**WHAT YOU SHOULD DO**.
Could you set down the lines below, from the one containing "def Sys2Proof.core : Host.Core" through the final line, exactly as written?
*** DATA ***
-- ==== Sys2Proof/Machine/Core.lean ====
section
/-!
DEFINITION. The machine as the host sees it.
-/

/-- The block with its step and its state after reset. -/
def Sys2Proof.core : Host.Core :=
  { State := Sys2Proof.Machine.State, Fault := Sys2Proof.Machine.Fault, Refusal := Sys2Proof.Machine.Refusal,
    step := Sys2Proof.Machine.step, reset := Sys2Proof.Machine.State.reset }
end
*** End of DATA ***
**ANSWER BOX**.
def Sys2Proof.core : Host.Core :=
  { State := Sys2Proof.Machine.State, Fault := Sys2Proof.Machine.Fault, Refusal := Sys2Proof.Machine.Refusal,
    step := Sys2Proof.Machine.step, reset := Sys2Proof.Machine.State.reset }
end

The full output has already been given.